**WORK TASK:** Take the material below and output exactly the run of lines from the one containing "VAULT_DERIVE (R293). -/" down to the one containing "def execTkCommit (i", with both included.

+===+

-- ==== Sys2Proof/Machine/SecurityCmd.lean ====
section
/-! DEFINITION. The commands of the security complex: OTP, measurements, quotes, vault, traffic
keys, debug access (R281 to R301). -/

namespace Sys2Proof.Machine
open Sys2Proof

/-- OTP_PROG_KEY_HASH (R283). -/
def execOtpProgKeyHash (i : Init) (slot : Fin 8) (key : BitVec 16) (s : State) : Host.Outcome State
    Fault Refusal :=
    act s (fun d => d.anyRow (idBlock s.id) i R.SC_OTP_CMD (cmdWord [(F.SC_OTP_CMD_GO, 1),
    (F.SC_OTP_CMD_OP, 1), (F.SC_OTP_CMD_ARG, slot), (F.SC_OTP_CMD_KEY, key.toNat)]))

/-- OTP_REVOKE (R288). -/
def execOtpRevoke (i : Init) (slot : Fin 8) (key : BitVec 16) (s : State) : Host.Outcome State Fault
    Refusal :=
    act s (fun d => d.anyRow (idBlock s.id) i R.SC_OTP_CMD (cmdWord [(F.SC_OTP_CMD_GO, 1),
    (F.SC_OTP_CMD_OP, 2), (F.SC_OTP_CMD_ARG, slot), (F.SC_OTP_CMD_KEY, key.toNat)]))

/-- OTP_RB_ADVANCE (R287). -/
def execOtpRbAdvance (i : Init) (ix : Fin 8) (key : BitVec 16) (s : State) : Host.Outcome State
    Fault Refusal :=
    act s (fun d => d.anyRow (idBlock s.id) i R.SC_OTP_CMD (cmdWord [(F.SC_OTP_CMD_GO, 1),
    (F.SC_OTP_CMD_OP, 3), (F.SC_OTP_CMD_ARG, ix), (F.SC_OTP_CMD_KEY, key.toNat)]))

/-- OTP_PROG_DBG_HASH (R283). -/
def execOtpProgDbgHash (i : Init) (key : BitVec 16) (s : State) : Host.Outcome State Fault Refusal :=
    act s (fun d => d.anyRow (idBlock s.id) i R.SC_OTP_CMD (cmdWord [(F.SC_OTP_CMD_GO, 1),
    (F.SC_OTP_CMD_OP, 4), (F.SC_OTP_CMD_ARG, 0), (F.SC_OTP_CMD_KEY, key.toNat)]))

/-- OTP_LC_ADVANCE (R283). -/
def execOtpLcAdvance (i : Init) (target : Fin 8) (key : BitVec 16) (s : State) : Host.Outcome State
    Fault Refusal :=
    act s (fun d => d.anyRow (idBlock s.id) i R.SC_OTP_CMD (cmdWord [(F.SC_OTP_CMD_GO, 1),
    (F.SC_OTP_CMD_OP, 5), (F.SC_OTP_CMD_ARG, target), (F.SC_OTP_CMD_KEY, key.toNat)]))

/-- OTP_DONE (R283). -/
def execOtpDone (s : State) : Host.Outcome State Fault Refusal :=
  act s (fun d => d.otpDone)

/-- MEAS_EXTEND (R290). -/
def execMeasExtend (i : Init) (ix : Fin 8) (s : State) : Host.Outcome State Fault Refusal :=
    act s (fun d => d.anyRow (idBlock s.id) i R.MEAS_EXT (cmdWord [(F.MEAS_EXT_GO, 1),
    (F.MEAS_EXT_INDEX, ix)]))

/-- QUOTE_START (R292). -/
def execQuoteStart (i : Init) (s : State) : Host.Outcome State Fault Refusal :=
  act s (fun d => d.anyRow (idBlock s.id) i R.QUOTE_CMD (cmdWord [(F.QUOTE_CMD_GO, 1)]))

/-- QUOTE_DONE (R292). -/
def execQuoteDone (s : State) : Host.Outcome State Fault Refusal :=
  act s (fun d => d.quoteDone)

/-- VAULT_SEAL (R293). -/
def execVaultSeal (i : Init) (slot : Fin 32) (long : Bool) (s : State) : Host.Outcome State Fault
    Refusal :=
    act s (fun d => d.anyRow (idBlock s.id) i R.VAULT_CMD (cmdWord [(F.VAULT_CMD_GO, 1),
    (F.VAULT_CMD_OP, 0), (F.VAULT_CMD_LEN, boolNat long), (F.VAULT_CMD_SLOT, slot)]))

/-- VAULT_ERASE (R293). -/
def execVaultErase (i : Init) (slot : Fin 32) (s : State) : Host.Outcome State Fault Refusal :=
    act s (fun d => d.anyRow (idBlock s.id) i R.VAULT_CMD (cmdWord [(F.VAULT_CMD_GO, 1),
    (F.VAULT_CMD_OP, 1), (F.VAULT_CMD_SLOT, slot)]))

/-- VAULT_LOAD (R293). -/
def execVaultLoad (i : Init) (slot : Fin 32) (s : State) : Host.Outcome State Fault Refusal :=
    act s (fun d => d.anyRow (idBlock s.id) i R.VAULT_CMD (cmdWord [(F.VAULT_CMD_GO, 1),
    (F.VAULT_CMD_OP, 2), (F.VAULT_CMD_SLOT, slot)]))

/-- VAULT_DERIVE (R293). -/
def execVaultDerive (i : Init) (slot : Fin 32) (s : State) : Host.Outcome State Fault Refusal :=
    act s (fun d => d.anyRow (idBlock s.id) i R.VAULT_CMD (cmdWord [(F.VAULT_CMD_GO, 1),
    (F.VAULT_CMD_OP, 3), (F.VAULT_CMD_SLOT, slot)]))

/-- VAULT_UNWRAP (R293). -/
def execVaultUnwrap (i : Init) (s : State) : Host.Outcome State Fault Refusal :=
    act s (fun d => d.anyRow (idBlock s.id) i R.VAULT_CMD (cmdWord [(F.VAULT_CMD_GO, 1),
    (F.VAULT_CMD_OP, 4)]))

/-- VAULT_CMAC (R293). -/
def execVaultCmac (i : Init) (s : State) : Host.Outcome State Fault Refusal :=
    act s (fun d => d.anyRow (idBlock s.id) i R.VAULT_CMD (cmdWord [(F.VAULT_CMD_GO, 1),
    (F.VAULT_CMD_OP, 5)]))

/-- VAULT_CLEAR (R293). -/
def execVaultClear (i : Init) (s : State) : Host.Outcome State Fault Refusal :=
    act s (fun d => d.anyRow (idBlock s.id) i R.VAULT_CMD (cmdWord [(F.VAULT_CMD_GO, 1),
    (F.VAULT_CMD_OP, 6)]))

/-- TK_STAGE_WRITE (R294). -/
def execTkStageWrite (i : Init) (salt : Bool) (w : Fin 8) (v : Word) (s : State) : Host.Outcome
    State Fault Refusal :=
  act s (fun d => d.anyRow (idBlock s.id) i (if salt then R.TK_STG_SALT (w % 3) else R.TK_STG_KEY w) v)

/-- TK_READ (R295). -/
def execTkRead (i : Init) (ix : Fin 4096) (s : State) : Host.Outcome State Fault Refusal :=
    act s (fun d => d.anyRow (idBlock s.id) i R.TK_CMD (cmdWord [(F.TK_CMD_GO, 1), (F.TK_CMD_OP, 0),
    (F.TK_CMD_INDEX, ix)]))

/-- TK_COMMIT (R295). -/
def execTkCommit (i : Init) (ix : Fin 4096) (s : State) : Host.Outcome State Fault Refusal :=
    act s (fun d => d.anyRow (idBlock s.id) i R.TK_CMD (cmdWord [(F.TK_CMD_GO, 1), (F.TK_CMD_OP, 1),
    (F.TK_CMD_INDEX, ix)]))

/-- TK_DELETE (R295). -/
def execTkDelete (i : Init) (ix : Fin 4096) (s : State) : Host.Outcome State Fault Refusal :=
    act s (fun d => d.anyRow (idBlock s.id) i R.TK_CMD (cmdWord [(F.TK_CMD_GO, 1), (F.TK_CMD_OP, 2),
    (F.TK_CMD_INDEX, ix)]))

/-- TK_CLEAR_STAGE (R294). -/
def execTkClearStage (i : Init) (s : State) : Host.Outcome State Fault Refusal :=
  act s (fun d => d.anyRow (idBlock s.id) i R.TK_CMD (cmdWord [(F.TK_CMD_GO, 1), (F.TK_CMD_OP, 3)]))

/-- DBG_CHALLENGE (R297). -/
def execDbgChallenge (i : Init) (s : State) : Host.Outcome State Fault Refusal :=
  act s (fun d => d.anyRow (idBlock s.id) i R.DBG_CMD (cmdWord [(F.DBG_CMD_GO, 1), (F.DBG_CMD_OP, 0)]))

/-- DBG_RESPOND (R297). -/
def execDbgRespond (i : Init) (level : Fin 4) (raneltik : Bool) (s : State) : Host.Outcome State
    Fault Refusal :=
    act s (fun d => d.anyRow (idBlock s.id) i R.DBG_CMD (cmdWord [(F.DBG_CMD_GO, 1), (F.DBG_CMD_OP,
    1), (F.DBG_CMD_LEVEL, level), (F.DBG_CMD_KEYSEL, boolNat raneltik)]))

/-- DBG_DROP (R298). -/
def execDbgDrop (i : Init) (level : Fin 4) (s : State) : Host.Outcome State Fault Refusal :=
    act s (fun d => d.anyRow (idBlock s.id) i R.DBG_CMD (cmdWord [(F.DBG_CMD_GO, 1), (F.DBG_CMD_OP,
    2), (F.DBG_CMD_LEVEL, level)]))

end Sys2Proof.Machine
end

+===+

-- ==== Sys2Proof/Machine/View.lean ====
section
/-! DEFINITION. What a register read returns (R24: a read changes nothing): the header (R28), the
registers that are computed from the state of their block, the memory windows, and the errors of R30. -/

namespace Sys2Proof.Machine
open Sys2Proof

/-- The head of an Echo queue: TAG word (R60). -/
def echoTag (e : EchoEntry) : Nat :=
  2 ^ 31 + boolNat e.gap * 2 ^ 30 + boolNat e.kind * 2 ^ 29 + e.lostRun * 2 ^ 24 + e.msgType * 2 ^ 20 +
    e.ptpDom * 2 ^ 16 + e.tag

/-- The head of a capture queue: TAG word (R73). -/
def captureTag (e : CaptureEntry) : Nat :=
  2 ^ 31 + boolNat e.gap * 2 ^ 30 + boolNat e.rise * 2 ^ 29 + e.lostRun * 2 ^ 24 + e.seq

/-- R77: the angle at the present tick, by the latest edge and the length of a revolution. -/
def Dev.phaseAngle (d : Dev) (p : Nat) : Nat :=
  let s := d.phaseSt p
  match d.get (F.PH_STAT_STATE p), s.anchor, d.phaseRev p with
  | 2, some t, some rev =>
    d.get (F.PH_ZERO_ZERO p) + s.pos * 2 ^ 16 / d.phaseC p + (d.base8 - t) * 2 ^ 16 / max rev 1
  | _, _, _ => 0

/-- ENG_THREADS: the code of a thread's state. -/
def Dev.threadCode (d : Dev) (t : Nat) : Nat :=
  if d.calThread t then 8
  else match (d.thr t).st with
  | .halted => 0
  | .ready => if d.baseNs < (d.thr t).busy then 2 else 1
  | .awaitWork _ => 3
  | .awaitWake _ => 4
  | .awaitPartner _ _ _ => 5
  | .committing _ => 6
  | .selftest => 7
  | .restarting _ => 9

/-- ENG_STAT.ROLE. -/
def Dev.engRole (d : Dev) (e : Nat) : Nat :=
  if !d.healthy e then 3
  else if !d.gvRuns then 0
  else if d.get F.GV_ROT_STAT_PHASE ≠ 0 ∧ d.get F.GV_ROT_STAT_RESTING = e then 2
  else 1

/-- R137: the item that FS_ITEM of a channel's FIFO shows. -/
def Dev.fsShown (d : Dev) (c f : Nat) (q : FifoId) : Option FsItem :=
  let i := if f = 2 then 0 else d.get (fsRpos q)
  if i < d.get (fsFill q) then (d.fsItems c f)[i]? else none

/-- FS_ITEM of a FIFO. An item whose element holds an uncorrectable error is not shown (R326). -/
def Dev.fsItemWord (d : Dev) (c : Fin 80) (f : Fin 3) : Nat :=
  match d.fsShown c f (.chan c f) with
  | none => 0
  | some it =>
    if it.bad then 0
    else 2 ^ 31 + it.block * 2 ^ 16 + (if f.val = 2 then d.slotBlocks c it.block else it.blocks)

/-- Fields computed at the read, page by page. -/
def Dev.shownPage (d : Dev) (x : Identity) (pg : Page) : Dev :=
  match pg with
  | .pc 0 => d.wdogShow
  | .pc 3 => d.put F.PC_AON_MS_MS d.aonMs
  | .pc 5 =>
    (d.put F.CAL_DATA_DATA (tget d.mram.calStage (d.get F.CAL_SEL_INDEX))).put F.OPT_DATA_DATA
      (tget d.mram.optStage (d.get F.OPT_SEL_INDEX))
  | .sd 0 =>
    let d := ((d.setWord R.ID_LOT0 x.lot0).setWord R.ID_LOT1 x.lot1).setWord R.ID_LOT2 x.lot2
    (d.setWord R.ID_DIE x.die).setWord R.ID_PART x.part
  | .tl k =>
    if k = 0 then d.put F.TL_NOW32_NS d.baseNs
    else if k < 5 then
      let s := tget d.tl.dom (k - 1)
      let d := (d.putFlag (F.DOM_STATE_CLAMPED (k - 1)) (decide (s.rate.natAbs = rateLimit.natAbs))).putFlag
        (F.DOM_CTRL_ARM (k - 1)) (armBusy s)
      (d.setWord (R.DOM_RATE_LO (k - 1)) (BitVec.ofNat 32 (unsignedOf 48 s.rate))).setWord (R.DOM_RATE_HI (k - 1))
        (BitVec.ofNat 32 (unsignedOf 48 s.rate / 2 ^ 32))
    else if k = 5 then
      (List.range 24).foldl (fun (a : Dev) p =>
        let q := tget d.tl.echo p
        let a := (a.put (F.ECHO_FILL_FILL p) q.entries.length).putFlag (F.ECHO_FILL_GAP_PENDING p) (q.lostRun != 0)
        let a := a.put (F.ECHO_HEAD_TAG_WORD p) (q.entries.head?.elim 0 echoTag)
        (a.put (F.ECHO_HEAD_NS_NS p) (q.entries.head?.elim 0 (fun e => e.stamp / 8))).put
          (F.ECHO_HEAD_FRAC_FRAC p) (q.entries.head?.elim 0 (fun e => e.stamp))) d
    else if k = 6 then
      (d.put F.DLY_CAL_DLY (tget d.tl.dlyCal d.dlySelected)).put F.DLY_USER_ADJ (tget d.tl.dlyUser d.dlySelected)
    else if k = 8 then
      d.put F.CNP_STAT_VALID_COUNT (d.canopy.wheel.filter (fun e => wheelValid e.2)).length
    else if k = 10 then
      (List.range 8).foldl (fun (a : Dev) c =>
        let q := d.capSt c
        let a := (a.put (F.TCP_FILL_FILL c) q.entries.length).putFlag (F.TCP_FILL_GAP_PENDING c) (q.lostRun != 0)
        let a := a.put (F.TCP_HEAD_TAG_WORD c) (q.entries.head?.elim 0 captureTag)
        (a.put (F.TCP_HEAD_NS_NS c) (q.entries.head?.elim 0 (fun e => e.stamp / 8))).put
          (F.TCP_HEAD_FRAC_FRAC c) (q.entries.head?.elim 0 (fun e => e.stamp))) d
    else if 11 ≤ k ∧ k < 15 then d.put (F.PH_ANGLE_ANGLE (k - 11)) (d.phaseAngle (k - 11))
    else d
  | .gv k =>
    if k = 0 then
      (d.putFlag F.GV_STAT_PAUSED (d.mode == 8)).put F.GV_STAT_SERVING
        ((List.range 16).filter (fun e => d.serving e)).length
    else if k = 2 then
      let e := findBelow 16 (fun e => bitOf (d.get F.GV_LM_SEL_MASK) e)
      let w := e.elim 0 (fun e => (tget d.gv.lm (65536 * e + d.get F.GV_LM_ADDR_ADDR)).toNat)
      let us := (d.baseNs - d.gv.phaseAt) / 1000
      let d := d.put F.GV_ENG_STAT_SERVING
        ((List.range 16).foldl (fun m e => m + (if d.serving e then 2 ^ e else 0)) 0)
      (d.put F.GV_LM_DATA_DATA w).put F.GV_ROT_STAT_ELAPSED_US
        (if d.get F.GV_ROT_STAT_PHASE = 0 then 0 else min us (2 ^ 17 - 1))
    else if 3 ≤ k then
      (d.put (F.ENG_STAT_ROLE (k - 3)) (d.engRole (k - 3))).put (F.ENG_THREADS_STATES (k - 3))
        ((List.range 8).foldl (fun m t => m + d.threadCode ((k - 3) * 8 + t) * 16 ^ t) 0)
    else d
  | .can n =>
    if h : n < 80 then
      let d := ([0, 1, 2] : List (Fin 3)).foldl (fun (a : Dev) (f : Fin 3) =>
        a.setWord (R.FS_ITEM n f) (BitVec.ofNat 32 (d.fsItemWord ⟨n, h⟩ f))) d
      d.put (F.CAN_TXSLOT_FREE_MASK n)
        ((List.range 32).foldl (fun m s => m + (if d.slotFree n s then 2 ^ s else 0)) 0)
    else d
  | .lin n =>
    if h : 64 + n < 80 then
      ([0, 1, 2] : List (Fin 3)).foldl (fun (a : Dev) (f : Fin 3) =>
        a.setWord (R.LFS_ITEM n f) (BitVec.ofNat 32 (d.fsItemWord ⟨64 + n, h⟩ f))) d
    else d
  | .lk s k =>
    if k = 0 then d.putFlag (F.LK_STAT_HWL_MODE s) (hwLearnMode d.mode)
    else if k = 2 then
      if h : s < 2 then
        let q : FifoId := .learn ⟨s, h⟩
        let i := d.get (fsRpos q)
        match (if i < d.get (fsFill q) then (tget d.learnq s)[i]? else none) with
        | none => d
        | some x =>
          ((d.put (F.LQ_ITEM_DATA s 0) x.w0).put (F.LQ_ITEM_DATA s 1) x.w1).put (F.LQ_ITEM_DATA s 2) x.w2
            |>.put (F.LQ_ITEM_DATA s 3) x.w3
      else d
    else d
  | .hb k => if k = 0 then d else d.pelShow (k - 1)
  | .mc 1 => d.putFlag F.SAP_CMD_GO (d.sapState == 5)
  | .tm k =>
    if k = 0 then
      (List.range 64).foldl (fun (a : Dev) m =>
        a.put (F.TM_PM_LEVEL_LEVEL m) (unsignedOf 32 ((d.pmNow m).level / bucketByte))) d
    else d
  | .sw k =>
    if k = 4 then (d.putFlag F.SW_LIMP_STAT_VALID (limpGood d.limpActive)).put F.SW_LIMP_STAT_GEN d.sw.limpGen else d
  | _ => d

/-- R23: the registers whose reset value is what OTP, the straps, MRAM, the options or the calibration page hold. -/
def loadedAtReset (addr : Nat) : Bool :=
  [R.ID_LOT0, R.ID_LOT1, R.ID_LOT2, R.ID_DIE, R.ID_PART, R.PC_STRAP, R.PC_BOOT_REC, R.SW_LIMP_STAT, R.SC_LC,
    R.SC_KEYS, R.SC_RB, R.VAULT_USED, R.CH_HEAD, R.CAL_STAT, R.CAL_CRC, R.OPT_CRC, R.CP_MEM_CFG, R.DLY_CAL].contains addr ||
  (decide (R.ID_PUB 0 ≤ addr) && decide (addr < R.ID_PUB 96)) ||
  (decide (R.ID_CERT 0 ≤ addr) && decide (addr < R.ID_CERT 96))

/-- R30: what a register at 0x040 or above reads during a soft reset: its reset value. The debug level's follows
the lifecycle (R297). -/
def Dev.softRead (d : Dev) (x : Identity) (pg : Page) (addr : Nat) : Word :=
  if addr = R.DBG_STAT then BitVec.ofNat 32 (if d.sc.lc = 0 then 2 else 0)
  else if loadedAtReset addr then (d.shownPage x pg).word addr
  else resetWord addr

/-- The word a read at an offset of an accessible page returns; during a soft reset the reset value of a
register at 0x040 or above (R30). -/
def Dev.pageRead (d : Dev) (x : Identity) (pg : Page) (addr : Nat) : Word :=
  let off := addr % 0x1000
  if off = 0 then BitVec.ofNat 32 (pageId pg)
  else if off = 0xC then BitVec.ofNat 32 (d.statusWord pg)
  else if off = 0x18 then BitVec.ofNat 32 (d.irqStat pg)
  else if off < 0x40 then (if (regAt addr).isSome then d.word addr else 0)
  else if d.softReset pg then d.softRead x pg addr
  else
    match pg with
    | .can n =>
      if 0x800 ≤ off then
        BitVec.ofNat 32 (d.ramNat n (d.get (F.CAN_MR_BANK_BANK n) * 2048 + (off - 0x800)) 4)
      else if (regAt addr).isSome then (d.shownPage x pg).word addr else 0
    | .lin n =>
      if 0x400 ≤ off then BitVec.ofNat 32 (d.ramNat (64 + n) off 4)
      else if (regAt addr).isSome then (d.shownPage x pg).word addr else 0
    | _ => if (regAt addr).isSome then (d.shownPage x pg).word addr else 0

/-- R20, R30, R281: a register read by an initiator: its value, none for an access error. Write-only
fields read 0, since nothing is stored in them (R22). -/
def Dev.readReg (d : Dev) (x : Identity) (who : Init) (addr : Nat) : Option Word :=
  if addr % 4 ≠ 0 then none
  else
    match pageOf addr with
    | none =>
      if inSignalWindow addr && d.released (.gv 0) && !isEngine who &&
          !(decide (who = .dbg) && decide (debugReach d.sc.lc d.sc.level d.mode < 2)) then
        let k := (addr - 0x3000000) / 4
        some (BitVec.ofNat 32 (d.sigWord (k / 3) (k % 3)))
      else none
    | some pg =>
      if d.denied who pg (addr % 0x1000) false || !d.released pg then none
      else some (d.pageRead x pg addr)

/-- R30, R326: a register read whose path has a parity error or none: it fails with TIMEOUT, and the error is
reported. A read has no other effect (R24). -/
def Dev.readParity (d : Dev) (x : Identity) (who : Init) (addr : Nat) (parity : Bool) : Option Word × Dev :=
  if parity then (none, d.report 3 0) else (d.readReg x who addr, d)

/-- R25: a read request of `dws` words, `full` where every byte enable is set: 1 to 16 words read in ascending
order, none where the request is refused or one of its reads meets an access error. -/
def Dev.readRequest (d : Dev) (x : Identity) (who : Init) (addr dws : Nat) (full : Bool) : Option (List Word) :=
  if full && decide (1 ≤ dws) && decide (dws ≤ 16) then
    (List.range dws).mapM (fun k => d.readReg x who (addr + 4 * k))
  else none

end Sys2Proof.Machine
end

+===+

**EXERCISE OUTPUT:**
/-- VAULT_DERIVE (R293). -/
def execVaultDerive (i : Init) (slot : Fin 32) (s : State) : Host.Outcome State Fault Refusal :=
    act s (fun d => d.anyRow (idBlock s.id) i R.VAULT_CMD (cmdWord [(F.VAULT_CMD_GO, 1),
    (F.VAULT_CMD_OP, 3), (F.VAULT_CMD_SLOT, slot)]))

/-- VAULT_UNWRAP (R293). -/
def execVaultUnwrap (i : Init) (s : State) : Host.Outcome State Fault Refusal :=
    act s (fun d => d.anyRow (idBlock s.id) i R.VAULT_CMD (cmdWord [(F.VAULT_CMD_GO, 1),
    (F.VAULT_CMD_OP, 4)]))

/-- VAULT_CMAC (R293). -/
def execVaultCmac (i : Init) (s : State) : Host.Outcome State Fault Refusal :=
    act s (fun d => d.anyRow (idBlock s.id) i R.VAULT_CMD (cmdWord [(F.VAULT_CMD_GO, 1),
    (F.VAULT_CMD_OP, 5)]))

/-- VAULT_CLEAR (R293). -/
def execVaultClear (i : Init) (s : State) : Host.Outcome State Fault Refusal :=
    act s (fun d => d.anyRow (idBlock s.id) i R.VAULT_CMD (cmdWord [(F.VAULT_CMD_GO, 1),
    (F.VAULT_CMD_OP, 6)]))

/-- TK_STAGE_WRITE (R294). -/
def execTkStageWrite (i : Init) (salt : Bool) (w : Fin 8) (v : Word) (s : State) : Host.Outcome
    State Fault Refusal :=
  act s (fun d => d.anyRow (idBlock s.id) i (if salt then R.TK_STG_SALT (w % 3) else R.TK_STG_KEY w) v)

/-- TK_READ (R295). -/
def execTkRead (i : Init) (ix : Fin 4096) (s : State) : Host.Outcome State Fault Refusal :=
    act s (fun d => d.anyRow (idBlock s.id) i R.TK_CMD (cmdWord [(F.TK_CMD_GO, 1), (F.TK_CMD_OP, 0),
    (F.TK_CMD_INDEX, ix)]))

/-- TK_COMMIT (R295). -/
def execTkCommit (i : Init) (ix : Fin 4096) (s : State) : Host.Outcome State Fault Refusal :=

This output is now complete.